Where v is the constant speed and t is the time. Plugging in our values:

***s = (21.6 m/s)(5 s) = 108 m***

So, during the 5 seconds of constant speed, the bus covers a distance of 108 meters. Understanding this phase is crucial as it provides a transition between the acceleration and deceleration periods, adding another layer to our understanding of the bus's complete journey.

Phase 3: Deceleration (Braking)

Now, things get a bit more interesting. The bus driver applies the brakes, and the bus decelerates to a stop in 10 seconds. The initial velocity (v₀) for this phase is the constant speed we calculated earlier, 21.6 m/s. The final velocity (v) is 0 m/s since the bus comes to a stop. We know the time (t) is 10 seconds. First, we need to calculate the acceleration (a) during braking, which will be a negative value because it's deceleration. We can use the equation:

***v = v₀ + at***

Rearranging for a:

***a = (v - v₀) / t***

Substituting the values:

***a = (0 m/s - 21.6 m/s) / 10 s = -2.16 m/s²***

The acceleration during braking is -2.16 m/s², which means the bus is slowing down at this rate. Next, we need to find the distance traveled during braking. We can use the equation:

***s = v₀t + (1/2)at²***

Plugging in the values:

***s = (21.6 m/s)(10 s) + (1/2)(-2.16 m/s²)(10 s)² = 108 m***

So, the bus travels 108 meters while braking. This final phase is key to understanding the total distance traveled and the dynamics of how the bus slows down to a halt.

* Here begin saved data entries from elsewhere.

theorem advance_inv {s : State} (t : Timer) (hinv : Inv s) :
    Inv (advanceCommand t s) ∧ KeepsUnowned s.timers (advanceCommand t s).timers := by
  obtain ⟨hfit, -, hfl⟩ := (inv_iff s).mp hinv
  cases hget : s.inFlight.get t with
  | none => rw [advance_none hget]; exact ⟨hinv, KeepsUnowned.refl _⟩
  | some f =>
    obtain ⟨hok, hans⟩ := (inFlightOk_iff s t).mp (hfl t) f hget
    obtain ⟨rest, touched, us, tr, heq, hfit', hk, hrest⟩ := advance_cases hfit hget hok
    rw [heq, afterAccess_timers]
    exact ⟨afterAccess_inv tr hinv hfit' hk hans hrest, hk⟩

/-! ### An outside write -/

theorem foreignWrite_inv {r : Reg} {v : Half} {s s' : State} (hinv : Inv s) (h : foreignWrite r v s = .next s') :
    Inv s' := by
  obtain ⟨hfit, hres, hfl⟩ := (inv_iff s).mp hinv
  rcases foreignWrite_cases r v s with ⟨-, h'⟩ | ⟨hclash, h'⟩ <;> cases h'.symm.trans h
  refine (inv_iff _).mpr ⟨timersFit_writeReg _ _ hfit, hres, fun t => ?_⟩
  refine inFlightOk_of_same (hfl t) rfl rfl fun hmid c => ?_
  have hne : t ≠ r.timer := by
    rintro rfl
    simp [writeClashes, hmid] at hclash
  exact congrArg (· &&& _) (readReg_writeReg_ne _ _ _ (fun heq => hne (congrArg Reg.timer heq)))

theorem tempUse_next {t : Timer} {s s' : State} (h : tempUse t s = .next s') : s' = s := by
  unfold tempUse at h
  split at h <;> cases h
  rfl

/-- Every input keeps the invariant. -/
theorem takeInput_inv {x : Input} {s s' : State} (hinv : Inv s) (h : takeInput x s = .next s') : Inv s' := by
  cases x with
  | command w => exact runPlan_inv (planOk_planOf s.board _) hinv ((exec_eq_runPlan _ _).symm.trans h)
  | start w => exact beginPlan_inv (planOk_planOf s.board _) hinv h
  | advance t =>
    cases h
    exact (advance_inv t hinv).1
  | foreignWrite r v => exact foreignWrite_inv hinv h
  | tempUse t =>
    cases tempUse_next h
    exact hinv

/-- With no input waiting a step changes nothing. -/
theorem step_idle {s : State} (h : s.inputs = []) : step s = .next s := by
  simp [step, nextStep, h]

/-- A step that answers a next state takes the input that waits, or with none changes nothing. -/
theorem step_next_cases {s s' : State} (h : step s = .next s') :
    (s.inputs = [] ∧ s' = s) ∨
      ∃ x rest, s.inputs = x :: rest ∧ takeInput x { s with inputs := rest } = .next s' := by
  cases hin : s.inputs with
  | nil =>
    cases (step_idle hin).symm.trans h
    exact .inl ⟨rfl, rfl⟩
  | cons x rest => exact .inr ⟨x, rest, rfl, (step_cons hin).symm.trans h⟩

/-- Settles O43, by the kind of the input the step takes. -/
theorem everyStepKeepsTheInvariant : Obligations.EveryStepKeepsTheInvariant := by
  intro s s' hinv h
  rcases step_next_cases h with ⟨-, rfl⟩ | ⟨x, rest, -, hx⟩
  · exact hinv
  · exact takeInput_inv (s := { s with inputs := rest }) hinv hx

/-! ### The bits that read as zero -/

/-- The bits a control register holds are the same for every profile. -/
theorem heldBits_ctrl_uno (b : BoardProfile) (t : Timer) (c : CtrlName) :
    heldBits b ⟨t, .ctrl c⟩ = heldBits uno328p ⟨t, .ctrl c⟩ := by
  cases t <;> cases c <;> rfl

/-- A register keeps of an outside write exactly the bits it holds (R15, R17 to R19, R23). -/
theorem readReg_writeReg_held (b : BoardProfile) (ts : Timers) (r : Reg) (v : Half) :
    readReg (writeReg b ts r (v &&& heldBits b r)) r = v &&& heldBits b r := by
  obtain ⟨t, c | ch⟩ := r
  · have hbyte : (heldBits b ⟨t, .ctrl c⟩).toNat < 256 := by
      rw [heldBits_ctrl_uno]
      cases t <;> cases c <;> decide
    have hlt : (v &&& heldBits b ⟨t, .ctrl c⟩).toNat < 256 := Nat.lt_of_le_of_lt Nat.and_le_right hbyte
    rw [readReg_writeReg_same, heldValue, setWidth_byte_of_lt hlt]
  · have hmax : (heldBits b ⟨t, .ocr ch⟩).toNat = maxCount b t := by
      cases t <;> exact Nat.mod_eq_of_lt (maxCount_lt b _)
    have hle : (v &&& heldBits b ⟨t, .ocr ch⟩).toNat ≤ maxCount b t := hmax ▸ Nat.and_le_right
    rw [readReg_writeReg_same, heldValue, fitOcr_of_le b t _ hle]

theorem reservedZero_iff (b : BoardProfile) (ts : Timers) :
    ReservedZero b ts ↔ ∀ t c, readReg ts ⟨t, .ctrl c⟩ &&& ~~~(heldBits b ⟨t, .ctrl c⟩) = 0 :=
  ⟨fun h t c => h t (mem_allTimers t) c (by cases c <;> decide), fun h t _ c _ => h t c⟩

/-- The bits that read as zero are among those the block does not own (R17 to R19, R24). -/
theorem unheld_of_unownedPart (b : BoardProfile) (ts : Timers) (t : Timer) (c : CtrlName) :
    readReg ts ⟨t, .ctrl c⟩ &&& ~~~(heldBits b ⟨t, .ctrl c⟩) = unownedPart ts t c &&& ~~~(heldBits b ⟨t, .ctrl c⟩) := by
  have hsub : ~~~(heldBits b ⟨t, .ctrl c⟩) = ~~~((ownedBits t c).setWidth 16) &&& ~~~(heldBits b ⟨t, .ctrl c⟩) := by
    rw [heldBits_ctrl_uno]
    cases t <;> cases c <;> decide
  rw [unownedPart, BitVec.and_assoc, ← hsub]

theorem reservedZero_of_keepsUnowned {b : BoardProfile} {ts us : Timers} (hk : KeepsUnowned ts us)
    (h : ReservedZero b ts) : ReservedZero b us := by
  rw [reservedZero_iff] at h ⊢
  intro t c
  rw [unheld_of_unownedPart, hk t c, ← unheld_of_unownedPart, h t c]

theorem reservedZero_outside_write {b : BoardProfile} {ts : Timers} (r : Reg) (v : Half) (h : ReservedZero b ts) :
    ReservedZero b (writeReg b ts r (v &&& heldBits b r)) := by
  rw [reservedZero_iff] at h ⊢
  intro t c
  by_cases hr : (⟨t, .ctrl c⟩ : Reg) = r
  · subst hr
    rw [readReg_writeReg_held, BitVec.and_assoc]
    simp
  · rw [readReg_writeReg_ne b ts _ hr, h t c]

Calculating the Total Distance

To find the total distance traveled by the bus, we simply add up the distances from each phase:

• Phase 1 (Acceleration): 129.6 meters
• Phase 2 (Constant Speed): 108 meters
• Phase 3 (Braking): 108 meters

Total Distance = 129.6 m + 108 m + 108 m = 345.6 meters

Therefore, the bus travels a total distance of 345.6 meters during its journey. This total distance gives us a comprehensive view of the bus's entire motion, combining the acceleration, constant speed, and deceleration phases.

Summary of Results

Let's recap our findings:

• Constant Speed: The bus maintains a constant speed of 21.6 m/s during the second phase.
• Acceleration During Braking: The acceleration during braking is -2.16 m/s².
• Total Distance Traveled: The bus travels a total distance of 345.6 meters.

These results provide a complete picture of the bus's motion, from its initial acceleration to its final stop. Understanding each phase and how they connect is crucial in grasping the full dynamics of the problem.

Conclusion: Kinematics in Action

So, there you have it! We've successfully solved a multi-stage motion problem involving a bus, applying the principles of kinematics. By breaking down the problem into phases and using the appropriate equations of motion, we were able to determine the constant speed, the acceleration during braking, and the total distance traveled. Problems like these are a great way to see physics in action and to sharpen our problem-solving skills. Keep practicing, and you'll become a motion master in no time! Remember, physics is all around us, and understanding these concepts helps us make sense of the world in a whole new way.